Data items:
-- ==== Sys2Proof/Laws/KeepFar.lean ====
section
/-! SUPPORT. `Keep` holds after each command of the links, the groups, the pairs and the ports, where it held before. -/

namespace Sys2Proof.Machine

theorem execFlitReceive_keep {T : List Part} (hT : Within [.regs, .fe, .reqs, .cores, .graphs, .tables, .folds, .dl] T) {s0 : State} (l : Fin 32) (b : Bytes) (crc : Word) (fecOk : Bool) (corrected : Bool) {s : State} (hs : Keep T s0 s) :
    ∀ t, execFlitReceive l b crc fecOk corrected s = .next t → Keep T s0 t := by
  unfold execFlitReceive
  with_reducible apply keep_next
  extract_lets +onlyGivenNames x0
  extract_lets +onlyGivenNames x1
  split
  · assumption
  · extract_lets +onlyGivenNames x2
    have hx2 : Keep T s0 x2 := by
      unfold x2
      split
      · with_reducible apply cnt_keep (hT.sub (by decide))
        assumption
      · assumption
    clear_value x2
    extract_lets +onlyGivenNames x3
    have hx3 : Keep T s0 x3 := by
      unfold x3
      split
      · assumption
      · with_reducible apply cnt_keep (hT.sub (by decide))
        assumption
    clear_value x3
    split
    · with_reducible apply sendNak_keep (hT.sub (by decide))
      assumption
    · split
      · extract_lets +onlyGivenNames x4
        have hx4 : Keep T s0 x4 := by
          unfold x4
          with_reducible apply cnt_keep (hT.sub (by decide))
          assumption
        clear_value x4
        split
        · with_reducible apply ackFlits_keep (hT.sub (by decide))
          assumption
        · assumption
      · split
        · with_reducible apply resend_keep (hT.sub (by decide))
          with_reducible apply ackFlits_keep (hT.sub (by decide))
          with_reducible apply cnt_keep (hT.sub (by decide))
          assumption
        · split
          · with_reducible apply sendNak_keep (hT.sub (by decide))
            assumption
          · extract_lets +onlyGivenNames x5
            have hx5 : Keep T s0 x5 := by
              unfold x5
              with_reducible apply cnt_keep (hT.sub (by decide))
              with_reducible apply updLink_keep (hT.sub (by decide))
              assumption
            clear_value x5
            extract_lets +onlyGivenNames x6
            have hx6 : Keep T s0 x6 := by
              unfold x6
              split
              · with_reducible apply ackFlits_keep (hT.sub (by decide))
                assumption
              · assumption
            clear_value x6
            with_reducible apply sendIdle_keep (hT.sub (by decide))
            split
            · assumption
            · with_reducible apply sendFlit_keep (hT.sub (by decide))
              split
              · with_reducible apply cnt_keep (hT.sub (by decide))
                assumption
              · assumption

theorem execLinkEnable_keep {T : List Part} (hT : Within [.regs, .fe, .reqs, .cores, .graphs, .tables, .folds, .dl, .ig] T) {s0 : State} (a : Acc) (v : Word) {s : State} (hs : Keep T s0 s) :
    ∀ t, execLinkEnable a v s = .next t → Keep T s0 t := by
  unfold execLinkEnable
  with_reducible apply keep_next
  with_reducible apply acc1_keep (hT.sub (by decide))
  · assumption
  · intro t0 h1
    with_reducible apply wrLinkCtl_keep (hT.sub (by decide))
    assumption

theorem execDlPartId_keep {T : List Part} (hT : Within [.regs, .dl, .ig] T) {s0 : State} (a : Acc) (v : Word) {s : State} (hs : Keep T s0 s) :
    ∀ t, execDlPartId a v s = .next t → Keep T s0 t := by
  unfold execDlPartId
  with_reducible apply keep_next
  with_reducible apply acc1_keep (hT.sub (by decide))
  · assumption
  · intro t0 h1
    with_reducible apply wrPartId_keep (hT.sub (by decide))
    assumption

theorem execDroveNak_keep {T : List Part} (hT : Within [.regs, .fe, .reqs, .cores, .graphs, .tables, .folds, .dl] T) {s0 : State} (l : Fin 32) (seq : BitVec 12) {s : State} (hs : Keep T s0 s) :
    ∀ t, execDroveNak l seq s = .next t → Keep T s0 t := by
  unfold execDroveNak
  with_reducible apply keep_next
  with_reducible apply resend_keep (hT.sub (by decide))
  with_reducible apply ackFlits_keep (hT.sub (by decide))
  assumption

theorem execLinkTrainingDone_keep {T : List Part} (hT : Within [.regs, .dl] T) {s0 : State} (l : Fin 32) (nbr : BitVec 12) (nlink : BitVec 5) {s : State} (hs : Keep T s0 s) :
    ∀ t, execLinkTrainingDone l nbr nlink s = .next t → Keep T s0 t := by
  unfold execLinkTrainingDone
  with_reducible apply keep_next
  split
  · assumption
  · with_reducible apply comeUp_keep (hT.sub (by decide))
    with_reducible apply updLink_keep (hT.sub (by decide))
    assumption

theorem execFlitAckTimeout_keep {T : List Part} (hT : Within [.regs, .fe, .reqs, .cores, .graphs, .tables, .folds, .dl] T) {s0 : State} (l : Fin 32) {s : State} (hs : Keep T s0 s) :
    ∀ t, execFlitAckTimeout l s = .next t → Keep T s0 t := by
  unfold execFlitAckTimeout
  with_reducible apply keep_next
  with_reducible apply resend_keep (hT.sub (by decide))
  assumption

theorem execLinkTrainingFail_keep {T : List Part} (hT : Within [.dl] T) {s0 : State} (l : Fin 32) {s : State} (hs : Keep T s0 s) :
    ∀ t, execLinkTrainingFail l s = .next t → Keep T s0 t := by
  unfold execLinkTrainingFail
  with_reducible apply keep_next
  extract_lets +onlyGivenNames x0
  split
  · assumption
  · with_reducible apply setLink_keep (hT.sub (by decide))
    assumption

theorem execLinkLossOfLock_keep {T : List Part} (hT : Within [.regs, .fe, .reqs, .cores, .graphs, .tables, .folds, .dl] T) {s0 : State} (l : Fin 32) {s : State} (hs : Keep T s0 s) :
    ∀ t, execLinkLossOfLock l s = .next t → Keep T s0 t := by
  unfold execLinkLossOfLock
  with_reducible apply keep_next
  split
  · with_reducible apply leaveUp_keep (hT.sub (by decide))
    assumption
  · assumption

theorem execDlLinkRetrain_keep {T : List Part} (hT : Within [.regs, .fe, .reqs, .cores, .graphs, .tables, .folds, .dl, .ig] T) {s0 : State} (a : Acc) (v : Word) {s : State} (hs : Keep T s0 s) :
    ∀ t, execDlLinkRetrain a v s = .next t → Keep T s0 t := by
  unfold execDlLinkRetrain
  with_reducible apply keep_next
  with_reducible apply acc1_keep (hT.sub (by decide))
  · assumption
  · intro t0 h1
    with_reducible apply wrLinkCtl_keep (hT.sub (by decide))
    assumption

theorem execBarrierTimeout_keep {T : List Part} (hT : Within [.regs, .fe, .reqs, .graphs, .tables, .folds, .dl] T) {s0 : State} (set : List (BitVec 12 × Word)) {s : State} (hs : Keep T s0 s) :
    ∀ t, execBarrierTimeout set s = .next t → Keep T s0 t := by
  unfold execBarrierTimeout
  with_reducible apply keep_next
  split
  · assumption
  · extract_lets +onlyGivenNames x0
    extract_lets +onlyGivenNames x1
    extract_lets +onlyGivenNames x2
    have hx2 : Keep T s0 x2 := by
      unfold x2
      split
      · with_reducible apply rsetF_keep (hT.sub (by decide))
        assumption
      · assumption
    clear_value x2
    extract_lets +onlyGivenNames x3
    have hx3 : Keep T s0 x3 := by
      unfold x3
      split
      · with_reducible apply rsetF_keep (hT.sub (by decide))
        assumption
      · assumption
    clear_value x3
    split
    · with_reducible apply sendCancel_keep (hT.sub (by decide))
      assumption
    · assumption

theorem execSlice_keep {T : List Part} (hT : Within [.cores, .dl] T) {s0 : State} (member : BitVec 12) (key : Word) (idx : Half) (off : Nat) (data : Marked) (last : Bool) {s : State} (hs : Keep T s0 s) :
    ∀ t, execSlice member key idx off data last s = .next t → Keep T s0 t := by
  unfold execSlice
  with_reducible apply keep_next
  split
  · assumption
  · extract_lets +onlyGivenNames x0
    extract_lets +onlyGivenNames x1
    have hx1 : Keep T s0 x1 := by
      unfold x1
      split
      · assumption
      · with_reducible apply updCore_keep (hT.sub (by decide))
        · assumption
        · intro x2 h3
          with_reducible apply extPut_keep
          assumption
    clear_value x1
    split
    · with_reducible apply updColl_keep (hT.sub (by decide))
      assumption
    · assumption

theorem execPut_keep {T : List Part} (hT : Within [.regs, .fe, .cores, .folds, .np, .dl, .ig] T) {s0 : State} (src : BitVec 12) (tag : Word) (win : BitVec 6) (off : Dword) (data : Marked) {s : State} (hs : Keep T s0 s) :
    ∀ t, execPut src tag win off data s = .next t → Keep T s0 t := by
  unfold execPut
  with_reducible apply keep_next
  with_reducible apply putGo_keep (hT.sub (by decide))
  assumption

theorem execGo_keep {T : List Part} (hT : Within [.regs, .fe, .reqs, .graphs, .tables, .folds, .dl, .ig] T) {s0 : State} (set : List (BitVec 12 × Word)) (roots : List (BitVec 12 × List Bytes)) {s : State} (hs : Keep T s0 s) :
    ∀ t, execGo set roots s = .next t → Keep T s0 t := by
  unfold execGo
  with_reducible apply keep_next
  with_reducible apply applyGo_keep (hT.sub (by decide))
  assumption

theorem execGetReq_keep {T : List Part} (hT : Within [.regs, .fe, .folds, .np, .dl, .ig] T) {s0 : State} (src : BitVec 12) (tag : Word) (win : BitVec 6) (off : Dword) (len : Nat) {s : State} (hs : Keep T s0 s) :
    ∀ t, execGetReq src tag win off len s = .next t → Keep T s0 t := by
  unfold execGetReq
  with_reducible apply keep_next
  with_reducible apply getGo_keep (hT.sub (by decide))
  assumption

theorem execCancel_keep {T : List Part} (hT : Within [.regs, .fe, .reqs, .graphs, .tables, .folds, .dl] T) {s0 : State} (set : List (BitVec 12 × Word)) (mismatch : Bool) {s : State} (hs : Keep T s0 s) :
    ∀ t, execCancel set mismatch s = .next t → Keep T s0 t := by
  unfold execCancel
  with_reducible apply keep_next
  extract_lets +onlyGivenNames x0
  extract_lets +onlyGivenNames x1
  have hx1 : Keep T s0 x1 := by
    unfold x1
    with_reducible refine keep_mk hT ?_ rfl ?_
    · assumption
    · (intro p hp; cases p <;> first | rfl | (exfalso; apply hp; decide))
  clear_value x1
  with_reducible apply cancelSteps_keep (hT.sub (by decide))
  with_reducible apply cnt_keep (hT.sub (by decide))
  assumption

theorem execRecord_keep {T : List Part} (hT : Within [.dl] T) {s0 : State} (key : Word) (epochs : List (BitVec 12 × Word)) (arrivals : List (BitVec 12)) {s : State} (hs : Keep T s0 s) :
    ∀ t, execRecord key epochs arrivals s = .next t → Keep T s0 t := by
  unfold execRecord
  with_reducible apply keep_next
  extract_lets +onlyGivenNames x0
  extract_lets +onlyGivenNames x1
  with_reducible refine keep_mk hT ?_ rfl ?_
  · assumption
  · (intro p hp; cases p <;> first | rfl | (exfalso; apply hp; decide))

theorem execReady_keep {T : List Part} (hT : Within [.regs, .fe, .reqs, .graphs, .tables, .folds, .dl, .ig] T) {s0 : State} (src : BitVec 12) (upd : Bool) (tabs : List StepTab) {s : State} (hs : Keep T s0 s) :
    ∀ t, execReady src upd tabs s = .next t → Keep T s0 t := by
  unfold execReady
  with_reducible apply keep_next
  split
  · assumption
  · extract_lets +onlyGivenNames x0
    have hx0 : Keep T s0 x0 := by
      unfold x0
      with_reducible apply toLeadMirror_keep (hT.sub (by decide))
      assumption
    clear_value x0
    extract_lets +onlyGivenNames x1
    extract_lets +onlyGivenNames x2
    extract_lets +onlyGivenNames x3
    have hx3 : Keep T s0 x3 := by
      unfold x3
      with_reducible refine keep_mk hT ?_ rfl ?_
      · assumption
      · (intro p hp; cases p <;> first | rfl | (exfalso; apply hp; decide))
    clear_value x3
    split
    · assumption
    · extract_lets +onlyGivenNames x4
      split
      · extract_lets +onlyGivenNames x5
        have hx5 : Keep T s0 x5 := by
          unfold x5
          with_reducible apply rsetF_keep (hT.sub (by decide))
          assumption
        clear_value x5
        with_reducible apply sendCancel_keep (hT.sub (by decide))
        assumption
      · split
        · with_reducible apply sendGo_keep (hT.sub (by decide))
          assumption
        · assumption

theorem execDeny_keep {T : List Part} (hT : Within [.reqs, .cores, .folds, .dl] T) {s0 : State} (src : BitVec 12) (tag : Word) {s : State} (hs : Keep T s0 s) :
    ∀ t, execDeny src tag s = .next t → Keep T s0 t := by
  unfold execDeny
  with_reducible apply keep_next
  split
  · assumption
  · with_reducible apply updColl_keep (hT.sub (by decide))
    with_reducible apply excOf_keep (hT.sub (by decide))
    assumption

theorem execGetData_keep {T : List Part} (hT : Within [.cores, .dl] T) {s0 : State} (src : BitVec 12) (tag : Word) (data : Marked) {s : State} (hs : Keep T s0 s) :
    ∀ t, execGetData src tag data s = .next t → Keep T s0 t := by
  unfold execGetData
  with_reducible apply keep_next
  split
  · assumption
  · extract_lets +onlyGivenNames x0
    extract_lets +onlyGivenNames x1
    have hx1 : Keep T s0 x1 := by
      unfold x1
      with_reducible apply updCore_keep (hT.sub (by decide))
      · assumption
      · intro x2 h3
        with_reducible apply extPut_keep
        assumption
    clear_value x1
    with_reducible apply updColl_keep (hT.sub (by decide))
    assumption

* * *

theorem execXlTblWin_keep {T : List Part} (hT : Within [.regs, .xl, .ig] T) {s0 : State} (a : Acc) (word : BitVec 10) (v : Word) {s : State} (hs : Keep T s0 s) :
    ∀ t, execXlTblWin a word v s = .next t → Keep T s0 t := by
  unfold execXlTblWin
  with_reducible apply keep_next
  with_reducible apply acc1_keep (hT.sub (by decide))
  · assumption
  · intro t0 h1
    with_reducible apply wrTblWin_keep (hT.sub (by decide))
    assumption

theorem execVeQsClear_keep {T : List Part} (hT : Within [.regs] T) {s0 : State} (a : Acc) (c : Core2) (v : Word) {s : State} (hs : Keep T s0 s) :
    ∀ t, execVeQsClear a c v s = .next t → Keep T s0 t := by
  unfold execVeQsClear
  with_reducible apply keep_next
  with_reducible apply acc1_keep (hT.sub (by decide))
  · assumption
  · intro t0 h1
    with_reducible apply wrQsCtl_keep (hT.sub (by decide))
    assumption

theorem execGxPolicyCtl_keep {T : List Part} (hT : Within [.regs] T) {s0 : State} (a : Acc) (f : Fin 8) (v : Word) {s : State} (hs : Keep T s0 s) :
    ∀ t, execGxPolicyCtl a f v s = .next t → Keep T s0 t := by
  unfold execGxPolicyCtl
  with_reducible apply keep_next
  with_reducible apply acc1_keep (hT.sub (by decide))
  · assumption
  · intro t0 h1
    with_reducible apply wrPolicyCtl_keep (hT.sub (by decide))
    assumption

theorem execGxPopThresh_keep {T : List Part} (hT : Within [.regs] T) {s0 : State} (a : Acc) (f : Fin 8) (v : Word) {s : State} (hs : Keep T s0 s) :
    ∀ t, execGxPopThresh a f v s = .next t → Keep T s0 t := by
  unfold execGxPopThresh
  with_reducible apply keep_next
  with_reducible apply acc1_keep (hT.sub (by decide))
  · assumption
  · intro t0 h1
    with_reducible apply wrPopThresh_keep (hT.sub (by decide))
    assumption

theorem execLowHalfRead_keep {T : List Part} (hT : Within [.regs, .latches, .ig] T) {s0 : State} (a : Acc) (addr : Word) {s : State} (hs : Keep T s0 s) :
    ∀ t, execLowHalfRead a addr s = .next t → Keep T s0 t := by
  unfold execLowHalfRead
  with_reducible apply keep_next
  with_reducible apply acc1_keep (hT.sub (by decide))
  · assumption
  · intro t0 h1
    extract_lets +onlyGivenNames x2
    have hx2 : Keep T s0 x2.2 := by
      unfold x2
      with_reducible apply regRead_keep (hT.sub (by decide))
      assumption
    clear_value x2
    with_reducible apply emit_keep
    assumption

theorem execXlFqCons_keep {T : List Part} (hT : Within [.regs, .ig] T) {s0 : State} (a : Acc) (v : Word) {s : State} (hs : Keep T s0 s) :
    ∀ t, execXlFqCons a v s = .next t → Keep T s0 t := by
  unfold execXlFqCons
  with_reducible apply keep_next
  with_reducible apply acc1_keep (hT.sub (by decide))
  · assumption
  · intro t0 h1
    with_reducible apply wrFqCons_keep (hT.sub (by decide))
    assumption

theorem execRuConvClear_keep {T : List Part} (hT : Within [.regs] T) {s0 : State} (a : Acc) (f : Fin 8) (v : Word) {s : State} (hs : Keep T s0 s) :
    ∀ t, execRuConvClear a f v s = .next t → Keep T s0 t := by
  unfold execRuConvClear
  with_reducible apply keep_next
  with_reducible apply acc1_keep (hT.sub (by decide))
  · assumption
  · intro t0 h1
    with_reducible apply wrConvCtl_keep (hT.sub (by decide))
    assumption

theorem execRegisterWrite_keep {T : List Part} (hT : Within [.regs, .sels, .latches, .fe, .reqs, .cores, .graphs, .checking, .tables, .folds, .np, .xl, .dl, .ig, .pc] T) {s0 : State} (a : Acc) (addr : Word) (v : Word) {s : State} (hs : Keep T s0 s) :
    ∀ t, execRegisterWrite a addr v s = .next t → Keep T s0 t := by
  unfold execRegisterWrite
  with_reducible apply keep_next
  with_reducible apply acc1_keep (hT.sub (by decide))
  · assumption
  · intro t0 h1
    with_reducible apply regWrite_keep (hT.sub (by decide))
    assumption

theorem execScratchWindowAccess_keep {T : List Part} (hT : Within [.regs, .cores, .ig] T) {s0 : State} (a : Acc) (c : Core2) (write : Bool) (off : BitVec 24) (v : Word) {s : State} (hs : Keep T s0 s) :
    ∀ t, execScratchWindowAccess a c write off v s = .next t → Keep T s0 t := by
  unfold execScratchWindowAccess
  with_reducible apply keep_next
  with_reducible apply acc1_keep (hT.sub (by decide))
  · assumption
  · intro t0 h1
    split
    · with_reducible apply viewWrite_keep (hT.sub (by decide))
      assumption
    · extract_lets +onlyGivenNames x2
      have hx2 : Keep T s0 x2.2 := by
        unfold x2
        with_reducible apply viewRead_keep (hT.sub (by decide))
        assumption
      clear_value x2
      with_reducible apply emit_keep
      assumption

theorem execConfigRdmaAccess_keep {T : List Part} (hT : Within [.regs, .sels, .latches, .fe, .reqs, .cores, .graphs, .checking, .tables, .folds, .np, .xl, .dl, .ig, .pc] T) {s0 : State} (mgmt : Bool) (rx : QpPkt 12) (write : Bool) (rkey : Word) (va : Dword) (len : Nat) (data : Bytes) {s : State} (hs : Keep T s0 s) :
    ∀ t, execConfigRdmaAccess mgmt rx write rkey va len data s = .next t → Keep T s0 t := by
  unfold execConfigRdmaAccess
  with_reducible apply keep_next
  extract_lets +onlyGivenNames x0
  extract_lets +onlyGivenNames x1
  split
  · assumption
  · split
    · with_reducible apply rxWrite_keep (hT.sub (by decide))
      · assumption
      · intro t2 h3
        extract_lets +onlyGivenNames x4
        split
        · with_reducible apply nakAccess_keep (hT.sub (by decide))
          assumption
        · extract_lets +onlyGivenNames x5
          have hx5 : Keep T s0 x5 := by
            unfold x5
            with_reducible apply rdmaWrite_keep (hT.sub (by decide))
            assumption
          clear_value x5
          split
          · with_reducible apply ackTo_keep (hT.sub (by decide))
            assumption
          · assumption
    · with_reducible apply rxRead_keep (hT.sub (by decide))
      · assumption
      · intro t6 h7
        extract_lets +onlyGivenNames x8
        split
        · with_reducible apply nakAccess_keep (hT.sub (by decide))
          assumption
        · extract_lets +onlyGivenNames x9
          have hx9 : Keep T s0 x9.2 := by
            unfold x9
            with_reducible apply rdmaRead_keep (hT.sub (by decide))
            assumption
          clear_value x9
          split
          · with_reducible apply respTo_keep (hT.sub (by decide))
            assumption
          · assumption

Your objective | In the lines above, locate the string "member". Copy every line where it occurs.

Task result |
theorem execSlice_keep {T : List Part} (hT : Within [.cores, .dl] T) {s0 : State} (member : BitVec 12) (key : Word) (idx : Half) (off : Nat) (data : Marked) (last : Bool) {s : State} (hs : Keep T s0 s) :
    ∀ t, execSlice member key idx off data last s = .next t → Keep T s0 t := by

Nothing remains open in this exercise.